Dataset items
★ ★ ★

-- ==== Sys2Proof/Machine/QstateOps.lean ====
section
/-! DEFINITION. QSTATE outputs: the records checked in the commit phase and applied at publication (R137 to
R140). -/

namespace Sys2Proof.Machine

/-- A QSTATE update record (table "QSTATE update record (64 bytes plus channel data)"). -/
structure QRec where
  site : Nat
  format : Nat
  step : Nat
  channels : Nat
  mode : Nat
  sat : Nat
  nan : Nat
  degen : Nat
  zeros : Bool
  data : List Byte
deriving DecidableEq, Repr

def parseQRec (bs : List Byte) : QRec :=
  let ws := words 8 8 bs
  let w := fun i => ws.getD i 0
  let channels := bitsOf (w 2) 31 0
  let mode := bitsOf (w 2) 32 32
  ⟨bitsOf (w 0) 47 0, bitsOf (w 0) 55 48, w 1, channels, mode, bitsOf (w 3) 31 0, bitsOf (w 3) 63 32, bitsOf (w 4) 31 0,
    bitsOf (w 0) 63 56 == 0 && bitsOf (w 2) 63 33 == 0 && bitsOf (w 4) 63 32 == 0 && w 5 == 0 && w 6 == 0 && w 7 == 0,
    (bs.drop 64).take (channels * (if mode = 1 then 8 else 4))⟩

/-- The bytes that a record takes, padded to 64. -/
def QRec.size (r : QRec) : Nat := (64 + r.channels * (if r.mode = 1 then 8 else 4) + 63) / 64 * 64

/-- The records of a QSTATE output, back to back; an all-zero SITE_VA ends the list. -/
def qrecs : Nat → List Byte → List QRec
  | 0, _ => []
  | fuel + 1, bs =>
    if bs.length < 64 then []
    else
      let r := parseQRec bs
      if r.site = 0 then [] else r :: qrecs fuel (bs.drop r.size)

/-- Writes the command's counts into the first record of an output (R137). -/
def stampCounts (bs : List Byte) (sat nan degen : Nat) : List Byte :=
  let cap := fun n => leBytes 4 (Nat.min n (2 ^ 32 - 1))
  if bs.length < 64 ∨ bitsOf (leNat (bs.take 8)) 47 0 = 0 then bs
  else bs.take 0x18 ++ cap sat ++ cap nan ++ cap degen ++ bs.drop 0x24

/-- The bytes that a site record takes with its history, as the first word of its header has them. -/
def siteBytes (w0 : Nat) : Nat := 64 + bitsOf w0 12 8 * (bitsOf w0 63 32 * (if bitsOf w0 14 14 = 1 then 8 else 4))

/-- The bytes from a site record to the next one of a list, on 64-byte boundaries as SITE_VA asks (log entry 89: DESIGN CHOICE, unsafe). -/
def sitePadded (w0 : Nat) : Nat := (siteBytes w0 + 63) / 64 * 64

/-- The bytes that `n` site records from an address on take. -/
def State.sitesLen (s : State) (ctx : Nat) : Nat → Nat → Nat
  | 0, _ => 0
  | n + 1, va =>
    let k := sitePadded (s.word ctx va 8)
    k + s.sitesLen ctx n (va + k)

/-- A site record before its first step: INIT_SCALE and INIT_OFFSET stand, no slot is filled, and the counts are zero (R141). -/
def freshSite (head : List Byte) : List Byte :=
  let w0 := leNat (head.take 8)
  leBytes 8 (w0 - bitsOf w0 28 24 * 2 ^ 24) ++ leBytes 8 0 ++ (head.drop 16).take 8 ++ List.replicate (sitePadded w0 - 24) 0

/-- The site records of a request that begins, made from its instance's, which hold the model image's INIT_SCALE and INIT_OFFSET (R141). -/
def State.freshSites (s : State) (ctx : Nat) : Nat → Nat → List Byte
  | 0, _ => []
  | n + 1, va => freshSite (s.load ctx va 64) ++ s.freshSites ctx n (va + sitePadded (s.word ctx va 8))

/-- How the commit phase takes a record (R139): its site, history and all, is no declared operand, or its FORMAT, CHANNELS or MODE is not
the site's; the record or its site holds a reserved value; or nothing is wrong. -/
def State.checkQRec (s : State) (ctx : Nat) (opnds : List Entry) (r : QRec) : Option Stop :=
  let head := s.load ctx r.site 64
  let w0 := leNat (head.take 8)
  let declared := opnds.any (fun e => decide (e.va ≤ r.site) && decide (r.site + siteBytes w0 ≤ e.va + e.length))
  if declared = false ∨ r.format ≠ bitsOf w0 7 0 ∨ r.channels ≠ bitsOf w0 63 32 ∨ r.mode ≠ bitsOf w0 14 14 then some (.failed dQstateMismatch)
  else if r.zeros = false ∨ r.site % 64 ≠ 0 ∨ (parseSite head).isNone then some .invalid
  else none

def State.checkQRecs (s : State) (ctx : Nat) (opnds : List Entry) : List QRec → Option Stop
  | [] => none
  | r :: rest => match s.checkQRec ctx opnds r with
    | some x => some x
    | none => s.checkQRecs ctx opnds rest

/-- Merges a step's data into a slot: the larger magnitude in symmetric mode, the smaller minimum and larger
maximum in affine mode (R138). -/
def mergeSlot (mode : Nat) (old new : List Nat) : List Nat :=
  (old.zip new).mapIdx (fun i p =>
    let a : F32 := BitVec.ofNat 32 p.1
    let b : F32 := BitVec.ofNat 32 p.2
    (if mode = 1 ∧ i % 2 = 0 then Fp.minNum a b else Fp.maxNum a b).toNat)

/-- Applies an update record to its site (R138). -/
def State.applyQRec (s : State) (ctx : Nat) (r : QRec) : State := match parseSite (s.load ctx r.site 64) with
  | none => s
  | some t =>
    let n := t.slotBytes
    let fresh := t.filled = 0 ∨ r.step > t.lastStep
    let head := if fresh then (t.head + 1) % t.w else t.head
    let at_ := r.site + 64 + head * n
    let old := words 4 (n / 4) (s.load ctx at_ n)
    let slot := if fresh then r.data else (mergeSlot t.mode old (words 4 (n / 4) r.data)).flatMap (leBytes 4)
    let s := if fresh ∨ r.step = t.lastStep then s.store ctx at_ slot else s
    let filled := if fresh then Nat.min (t.filled + 1) t.w else t.filled
    let w0 := s.word ctx r.site 8
    let s := s.store ctx r.site (leBytes 8 (w0 - t.filled * 2 ^ 24 + filled * 2 ^ 24)
      ++ leBytes 8 (if fresh then r.step else t.lastStep))
    let s := s.store ctx (r.site + 0x18) (leBytes 8 head ++ leBytes 8 (t.sat + r.sat) ++ leBytes 8 (t.degen + r.degen)
      ++ leBytes 8 (t.nan + r.nan) ++ leBytes 8 (if fresh ∨ r.step = t.lastStep then t.stale else (t.stale + 1) % 2 ^ 32))
    s.soil ctx r.site (64 + t.w * n)

end Sys2Proof.Machine
end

★ ★ ★

Task to carry out: Write out each line exactly, beginning at the one with "(if mode = 1 ∧" and ending at the final line of the records above, with nothing added.

Response to this exercise:
    (if mode = 1 ∧ i % 2 = 0 then Fp.minNum a b else Fp.maxNum a b).toNat)

/-- Applies an update record to its site (R138). -/
def State.applyQRec (s : State) (ctx : Nat) (r : QRec) : State := match parseSite (s.load ctx r.site 64) with
  | none => s
  | some t =>
    let n := t.slotBytes
    let fresh := t.filled = 0 ∨ r.step > t.lastStep
    let head := if fresh then (t.head + 1) % t.w else t.head
    let at_ := r.site + 64 + head * n
    let old := words 4 (n / 4) (s.load ctx at_ n)
    let slot := if fresh then r.data else (mergeSlot t.mode old (words 4 (n / 4) r.data)).flatMap (leBytes 4)
    let s := if fresh ∨ r.step = t.lastStep then s.store ctx at_ slot else s
    let filled := if fresh then Nat.min (t.filled + 1) t.w else t.filled
    let w0 := s.word ctx r.site 8
    let s := s.store ctx r.site (leBytes 8 (w0 - t.filled * 2 ^ 24 + filled * 2 ^ 24)
      ++ leBytes 8 (if fresh then r.step else t.lastStep))
    let s := s.store ctx (r.site + 0x18) (leBytes 8 head ++ leBytes 8 (t.sat + r.sat) ++ leBytes 8 (t.degen + r.degen)
      ++ leBytes 8 (t.nan + r.nan) ++ leBytes 8 (if fresh ∨ r.step = t.lastStep then t.stale else (t.stale + 1) % 2 ^ 32))
    s.soil ctx r.site (64 + t.w * n)

end Sys2Proof.Machine
end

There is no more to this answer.